I'm going as the devil and our Halloween Party's theme is Hell.. What are some phrases I can use throughout the night to complete the theme. Like saying "You're Hotter Than Hell", "Welcome To My Lair", etc?


----------



## MsMeeple (Aug 21, 2004)

The devil made me do it....hell has no fury like a woman scorned.....a living hell....burn baby burn...funny as hell....hell in a handbasket.....ok, I'm dry, who's next?

MsM


----------



## Zeltino (Aug 7, 2006)

Go to Heaven for the climate, Hell for the company.

Dude, you're going to hell!

And you thought you were going to Heaven.

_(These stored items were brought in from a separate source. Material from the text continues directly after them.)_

-- ==== Sys2Proof/Laws/KeptParser.lean ====
section
/-! SUPPORT. What Machine/Parser.lean leaves: the queue and the invariant (see Laws/Kept.lean). -/
namespace Sys2Proof.Machine
open Sys2Proof
variable {aim : Aim}

theorem cmdParsePolicySet_kept {c : Cmd} {s : State} (h0 : Kept aim s) : Kept aim (cmdParsePolicySet c s).st := by
  unfold cmdParsePolicySet
  repeat' first
    | with_reducible assumption
    | (with_reducible intro _)
    | with_reducible apply gate_kept
    | with_reducible apply Res.err_kept
    | with_reducible apply State.updPrt_kept
    | with_reducible exact keep_rfl
    | split
    | dsimp only

theorem execParsePolicySet_kept {c : Cmd} {s : State} (h0 : Kept aim s) : KeptOut aim (execParsePolicySet c s) := by
  unfold execParsePolicySet
  repeat' first
    | with_reducible assumption
    | with_reducible apply serve_kept
    | with_reducible apply cmdParsePolicySet_kept

theorem cmdParsePolicyGet_kept {c : Cmd} {s : State} (h0 : Kept aim s) : Kept aim (cmdParsePolicyGet c s).st := by
  unfold cmdParsePolicyGet
  repeat' first
    | with_reducible assumption
    | (with_reducible intro _)
    | with_reducible apply gate_kept
    | with_reducible apply Res.err_kept
    | split
    | dsimp only

theorem execParsePolicyGet_kept {c : Cmd} {s : State} (h0 : Kept aim s) : KeptOut aim (execParsePolicyGet c s) := by
  unfold execParsePolicyGet
  repeat' first
    | with_reducible assumption
    | with_reducible apply serve_kept
    | with_reducible apply cmdParsePolicyGet_kept

theorem cmdHashProfileSet_kept {c : Cmd} {s : State} (h0 : Kept aim s) : Kept aim (cmdHashProfileSet c s).st := by
  unfold cmdHashProfileSet
  repeat' first
    | with_reducible assumption
    | (with_reducible intro _)
    | with_reducible apply gate_kept
    | with_reducible apply Res.err_kept
    | (simp only [kept_mk]; with_reducible refine keptMk_of ?_ ?_ ?_ ?_ ?_)
    | with_reducible exact keep_rfl
    | split
    | dsimp only

theorem execHashProfileSet_kept {c : Cmd} {s : State} (h0 : Kept aim s) : KeptOut aim (execHashProfileSet c s) := by
  unfold execHashProfileSet
  repeat' first
    | with_reducible assumption
    | with_reducible apply serve_kept
    | with_reducible apply cmdHashProfileSet_kept

theorem cmdParseCountersGet_kept {c : Cmd} {s : State} (h0 : Kept aim s) : Kept aim (cmdParseCountersGet c s).st := by
  unfold cmdParseCountersGet
  repeat' first
    | with_reducible assumption
    | (with_reducible intro _)
    | with_reducible apply gate_kept
    | with_reducible apply Res.err_kept
    | split
    | dsimp only

theorem execParseCountersGet_kept {c : Cmd} {s : State} (h0 : Kept aim s) : KeptOut aim (execParseCountersGet c s) := by
  unfold execParseCountersGet
  repeat' first
    | with_reducible assumption
    | with_reducible apply serve_kept
    | with_reducible apply cmdParseCountersGet_kept

theorem cmdParseTest_kept {c : Cmd} {s : State} (h0 : Kept aim s) : Kept aim (cmdParseTest c s).st := by
  unfold cmdParseTest
  repeat' first
    | with_reducible assumption
    | (with_reducible intro _)
    | with_reducible apply gate_kept
    | with_reducible apply Res.err_kept
    | split
    | dsimp only

theorem execParseTest_kept {c : Cmd} {s : State} (h0 : Kept aim s) : KeptOut aim (execParseTest c s) := by
  unfold execParseTest
  repeat' first
    | with_reducible assumption
    | with_reducible apply serve_kept
    | with_reducible apply cmdParseTest_kept

theorem State.rxCrossed_kept {s : State} {k : LkPkt} (h0 : Kept aim s) : Kept aim (State.rxCrossed s k) := by
  unfold State.rxCrossed
  try dsimp only
  repeat' first
    | with_reducible assumption
    | (with_reducible intro _)
    | with_reducible apply kept_foldl
    | with_reducible apply State.updPrt_kept
    | with_reducible apply keptOut_next
    | with_reducible exact keptOut_fault
    | with_reducible exact keep_rfl
    | exact fun _ => by decide
    | exact by decide
    | split

theorem State.rxDrop_kept {s : State} {p code : Nat} (h0 : Kept aim s) : Kept aim (State.rxDrop s p code) := by
  unfold State.rxDrop
  repeat' first
    | with_reducible assumption
    | with_reducible apply State.bump_kept
    | with_reducible apply State.perfCount_kept

theorem execReceiveFrame_kept {port : Nat} {f : RxInput} {s : State} (h0 : Kept aim s) :
    KeptOut aim (execReceiveFrame port f s) := by
  unfold execReceiveFrame
  try dsimp only
  repeat' first
    | with_reducible assumption
    | (with_reducible intro _)
    | with_reducible apply kept_foldl
    | with_reducible apply onPort_kept
    | with_reducible apply State.fecReport_kept
    | with_reducible apply done_kept
    | with_reducible apply State.rxDrop_kept
    | with_reducible apply State.secReceive_kept
    | with_reducible apply State.updPrt_kept
    | with_reducible apply State.bump_kept
    | with_reducible apply State.count_kept
    | with_reducible apply State.perfCount_kept
    | with_reducible apply keptOut_next
    | with_reducible exact keptOut_fault
    | with_reducible exact keep_rfl
    | exact fun _ => by decide
    | exact by decide
    | split

theorem State.countParse_kept {s : State} {p : Parse} (h0 : Kept aim s) : Kept aim (State.countParse s p) := by
  unfold State.countParse
  dsimp only
  repeat' first
    | with_reducible assumption
    | with_reducible apply State.bump_kept
    | split

theorem execParserSlot_kept {port : Nat} {s : State} (h0 : Kept aim s) : KeptOut aim (execParserSlot port s) := by
  unfold execParserSlot
  try dsimp only
  repeat' first
    | with_reducible assumption
    | (with_reducible intro _)
    | with_reducible apply kept_foldl
    | with_reducible apply onPort_kept
    | with_reducible apply State.updPrt_kept
    | with_reducible apply State.countParse_kept
    | with_reducible apply State.servedBy_kept
    | with_reducible apply done_kept
    | with_reducible apply State.tsDropped_kept
    | with_reducible apply keptOut_next
    | with_reducible exact keptOut_fault
    | (simp only [kept_mk]; with_reducible refine keptMk_of ?_ ?_ ?_ ?_ ?_)
    | with_reducible exact keep_rfl
    | exact fun _ => by decide
    | exact by decide
    | split

theorem execParserPipelineError_kept {pipeline : Nat} {held : List Nat} {s : State} (h0 : Kept aim s) :
    KeptOut aim (execParserPipelineError pipeline held s) := by
  unfold execParserPipelineError
  try dsimp only
  repeat' first
    | with_reducible assumption
    | (with_reducible intro _)
    | with_reducible apply kept_foldl
    | with_reducible apply State.rxCrossed_kept
    | with_reducible apply State.bump_kept
    | with_reducible apply State.tsDropped_kept
    | with_reducible apply State.record_kept
    | with_reducible apply done_kept
    | with_reducible apply State.raise_kept
    | with_reducible apply State.pipelineCheck_kept
    | with_reducible apply keptOut_next
    | with_reducible exact keptOut_fault
    | (simp only [kept_mk]; with_reducible refine keptMk_of ?_ ?_ ?_ ?_ ?_)
    | with_reducible exact keep_rfl
    | exact fun _ => by decide
    | exact by decide
    | split

end Sys2Proof.Machine
end

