-- ==== Sys2Proof/Laws/KeptLoadBal.lean ====
section
/-! SUPPORT. What Machine/LoadBal.lean leaves: the queue and the invariant (see Laws/Kept.lean). -/
namespace Sys2Proof.Machine
open Sys2Proof
variable {aim : Aim}

theorem cmdSlowpathClassSet_kept {c : Cmd} {s : State} (h0 : Kept aim s) : Kept aim (cmdSlowpathClassSet c s).st := by
  unfold cmdSlowpathClassSet
  repeat' first
    | with_reducible assumption
    | (with_reducible intro _)
    | with_reducible apply gate_kept
    | with_reducible apply Res.err_kept
    | (simp only [kept_mk]; with_reducible refine keptMk_of ?_ ?_ ?_ ?_ ?_)
    | with_reducible exact keep_rfl
    | split
    | dsimp only

theorem execSlowpathClassSet_kept {c : Cmd} {s : State} (h0 : Kept aim s) : KeptOut aim (execSlowpathClassSet c s) := by
  unfold execSlowpathClassSet
  repeat' first
    | with_reducible assumption
    | with_reducible apply serve_kept
    | with_reducible apply cmdSlowpathClassSet_kept

theorem State.wrote_kept {s : State} {n : Nat} (h0 : Kept aim s) : Kept aim (State.wrote s n) := by
  unfold State.wrote
  repeat' first
    | with_reducible assumption
    | with_reducible apply State.count_kept
    | with_reducible apply State.perfCount_kept

theorem State.unpoison_kept {s : State} {table i : Nat} (h0 : Kept aim s) : Kept aim (State.unpoison s table i) := by
  unfold State.unpoison
  repeat' first
    | with_reducible assumption
    | (with_reducible intro _)
    | with_reducible apply State.clearCond_kept
    | (simp only [kept_mk]; with_reducible refine keptMk_of ?_ ?_ ?_ ?_ ?_)
    | with_reducible exact keep_rfl
    | split

theorem State.unpoisonRun_kept {s : State} {base n : Nat} (h0 : Kept aim s) : Kept aim (State.unpoisonRun s base n) := by
  unfold State.unpoisonRun
  try dsimp only
  repeat' first
    | with_reducible assumption
    | (with_reducible intro _)
    | with_reducible apply kept_foldl
    | with_reducible apply State.unpoison_kept

theorem State.movePoison_kept {s : State} {old new n : Nat} (h0 : Kept aim s) : Kept aim (State.movePoison s old new n) := by
  unfold State.movePoison
  try dsimp only
  repeat' first
    | with_reducible assumption
    | (with_reducible intro _)
    | with_reducible apply kept_foldl
    | with_reducible apply State.unpoisonRun_kept
    | with_reducible apply keptOut_next
    | with_reducible exact keptOut_fault
    | (simp only [kept_mk]; with_reducible refine keptMk_of ?_ ?_ ?_ ?_ ?_)
    | with_reducible exact keep_rfl

theorem State.noteFill_kept {s : State} {area used slots : Nat} {raised : Bool} {set : Bool → State → State}
    (h0 : Kept aim s) (h1 : ∀ z0 z1, Kept aim z1 → Kept aim (set z0 z1)) :
    Kept aim (State.noteFill s area used slots raised set) := by
  unfold State.noteFill
  repeat' first
    | with_reducible assumption
    | with_reducible apply h1
    | with_reducible apply State.raise_kept
    | split

theorem State.notePoolFill_kept {s : State} (h0 : Kept aim s) : Kept aim (State.notePoolFill s) := by
  unfold State.notePoolFill
  repeat' first
    | with_reducible assumption
    | (with_reducible intro _)
    | with_reducible apply State.noteFill_kept
    | (simp only [kept_mk]; with_reducible refine keptMk_of ?_ ?_ ?_ ?_ ?_)
    | with_reducible exact keep_rfl

theorem cmdLbMemberAdd_kept {c : Cmd} {s : State} (h0 : Kept aim s) : Kept aim (cmdLbMemberAdd c s).st := by
  unfold cmdLbMemberAdd
  try dsimp only
  repeat' first
    | with_reducible assumption
    | (with_reducible intro _)
    | with_reducible apply kept_foldl
    | with_reducible apply gate_kept
    | with_reducible apply Res.err_kept
    | with_reducible apply State.unpoison_kept
    | with_reducible apply State.wrote_kept
    | with_reducible apply State.movePoison_kept
    | with_reducible apply State.notePoolFill_kept
    | with_reducible apply keptOut_next
    | with_reducible exact keptOut_fault
    | (simp only [kept_mk]; with_reducible refine keptMk_of ?_ ?_ ?_ ?_ ?_)
    | with_reducible exact keep_rfl
    | exact fun _ => by decide
    | exact by decide
    | split

theorem execLbMemberAdd_kept {c : Cmd} {s : State} (h0 : Kept aim s) : KeptOut aim (execLbMemberAdd c s) := by
  unfold execLbMemberAdd
  repeat' first
    | with_reducible assumption
    | with_reducible apply serve_kept
    | with_reducible apply cmdLbMemberAdd_kept

theorem cmdLbMemberRemove_kept {c : Cmd} {s : State} (h0 : Kept aim s) : Kept aim (cmdLbMemberRemove c s).st := by
  unfold cmdLbMemberRemove
  repeat' first
    | with_reducible assumption
    | (with_reducible intro _)
    | with_reducible apply gate_kept
    | with_reducible apply Res.err_kept
    | with_reducible apply State.unpoison_kept
    | with_reducible apply State.wrote_kept
    | (simp only [kept_mk]; with_reducible refine keptMk_of ?_ ?_ ?_ ?_ ?_)
    | with_reducible exact keep_rfl
    | split
    | dsimp only

theorem execLbMemberRemove_kept {c : Cmd} {s : State} (h0 : Kept aim s) : KeptOut aim (execLbMemberRemove c s) := by
  unfold execLbMemberRemove
  repeat' first
    | with_reducible assumption
    | with_reducible apply serve_kept
    | with_reducible apply cmdLbMemberRemove_kept

theorem cmdLbSlotsSet_kept {c : Cmd} {s : State} (h0 : Kept aim s) : Kept aim (cmdLbSlotsSet c s).st := by
  unfold cmdLbSlotsSet
  repeat' first
    | with_reducible assumption
    | (with_reducible intro _)
    | with_reducible apply gate_kept
    | with_reducible apply Res.err_kept
    | with_reducible apply State.unpoison_kept
    | with_reducible apply State.wrote_kept
    | (simp only [kept_mk]; with_reducible refine keptMk_of ?_ ?_ ?_ ?_ ?_)
    | with_reducible exact keep_rfl
    | split
    | dsimp only

theorem execLbSlotsSet_kept {c : Cmd} {s : State} (h0 : Kept aim s) : KeptOut aim (execLbSlotsSet c s) := by
  unfold execLbSlotsSet
  repeat' first
    | with_reducible assumption
    | with_reducible apply serve_kept
    | with_reducible apply cmdLbSlotsSet_kept

theorem cmdLbSlotsGet_kept {c : Cmd} {s : State} (h0 : Kept aim s) : Kept aim (cmdLbSlotsGet c s).st := by
  unfold cmdLbSlotsGet
  repeat' first
    | with_reducible assumption
    | (with_reducible intro _)
    | with_reducible apply gate_kept
    | with_reducible apply Res.err_kept
    | with_reducible exact keep_rfl
    | split
    | dsimp only

theorem execLbSlotsGet_kept {c : Cmd} {s : State} (h0 : Kept aim s) : KeptOut aim (execLbSlotsGet c s) := by
  unfold execLbSlotsGet
  repeat' first
    | with_reducible assumption
    | with_reducible apply serve_kept
    | with_reducible apply cmdLbSlotsGet_kept

theorem State.lagDead_kept {s : State} {g : Nat} (h0 : Kept aim s) : Kept aim (State.lagDead s g) := by
  unfold State.lagDead
  dsimp only
  repeat' first
    | with_reducible assumption
    | with_reducible apply State.raise_kept
    | (simp only [kept_mk]; with_reducible refine keptMk_of ?_ ?_ ?_ ?_ ?_)
    | with_reducible exact keep_rfl
    | split

end Sys2Proof.Machine
end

This is one hell of a place.

Hey (Name). When did you get here?

Hot enough for you?


----------



## lbelle3 (Sep 10, 2007)

how about;
HELLo 

when hell frezees over
how the hell are you?
i feel like hell
how the hell did you do that?


----------



## The Amazing K (Oct 16, 2009)

These are great everyone! Thanks! Keep em' comin, by all means!


----------



## propmistress (Oct 22, 2009)

*Phrases*
Speak of the Devil
A devil of a job
Devil may care 
Full of the Devil 
Devil is in the details 
Blue Eyed Devil 
Devil Dog 
The Devil incarnate 
Give the Devil his Due 
Hell or High Water 
Dark Angel 
Fallen Angel 
Before the devil knows your dead
Devil in Disguise 
Devil’s Advocate 
Poor Devil 
A Deal with the Devil/ Pact with the Devil
The Devil walks among us 

*Pick Up Lines *
You're so hot you would make the devil sweat.
Stop, drop, and roll, baby. You are on fire.
Baby, you're so hot, you make the equator look like the north pole.
If it weren't for that DAMNED sun, you'd be the hottest thing ever created. 
How is your fever? [What fever?] Oh... you just look hot to me.
Is your name Summer? 'Cause you are as hot as hell.
I must be dancing with the devil, because you're hot as hell
Speak of the devil....or should I say "Angel"? 
Did it hurt? (Did what hurt?) When you fell out of heaven?
Well, here I am. What were your other two wishes? 
I didn't know that angels could fly so low
What time do you have to be back in heaven?
When God made you, he was showing off.
Are you religious? Cause you are the answers to all my prayers.
I think I can die happy now, cause I've just seen a piece of heaven.
If God made anything more pretty, I'm sure he'd keep it for himself.

*
Side Note: *
Try to get people to make a deal with the devil or make bets for their souls.


----------



## theicewitch (Oct 2, 2008)

I was the head of hell tourism a few years ago... I had hell in a handbasket tours.


----------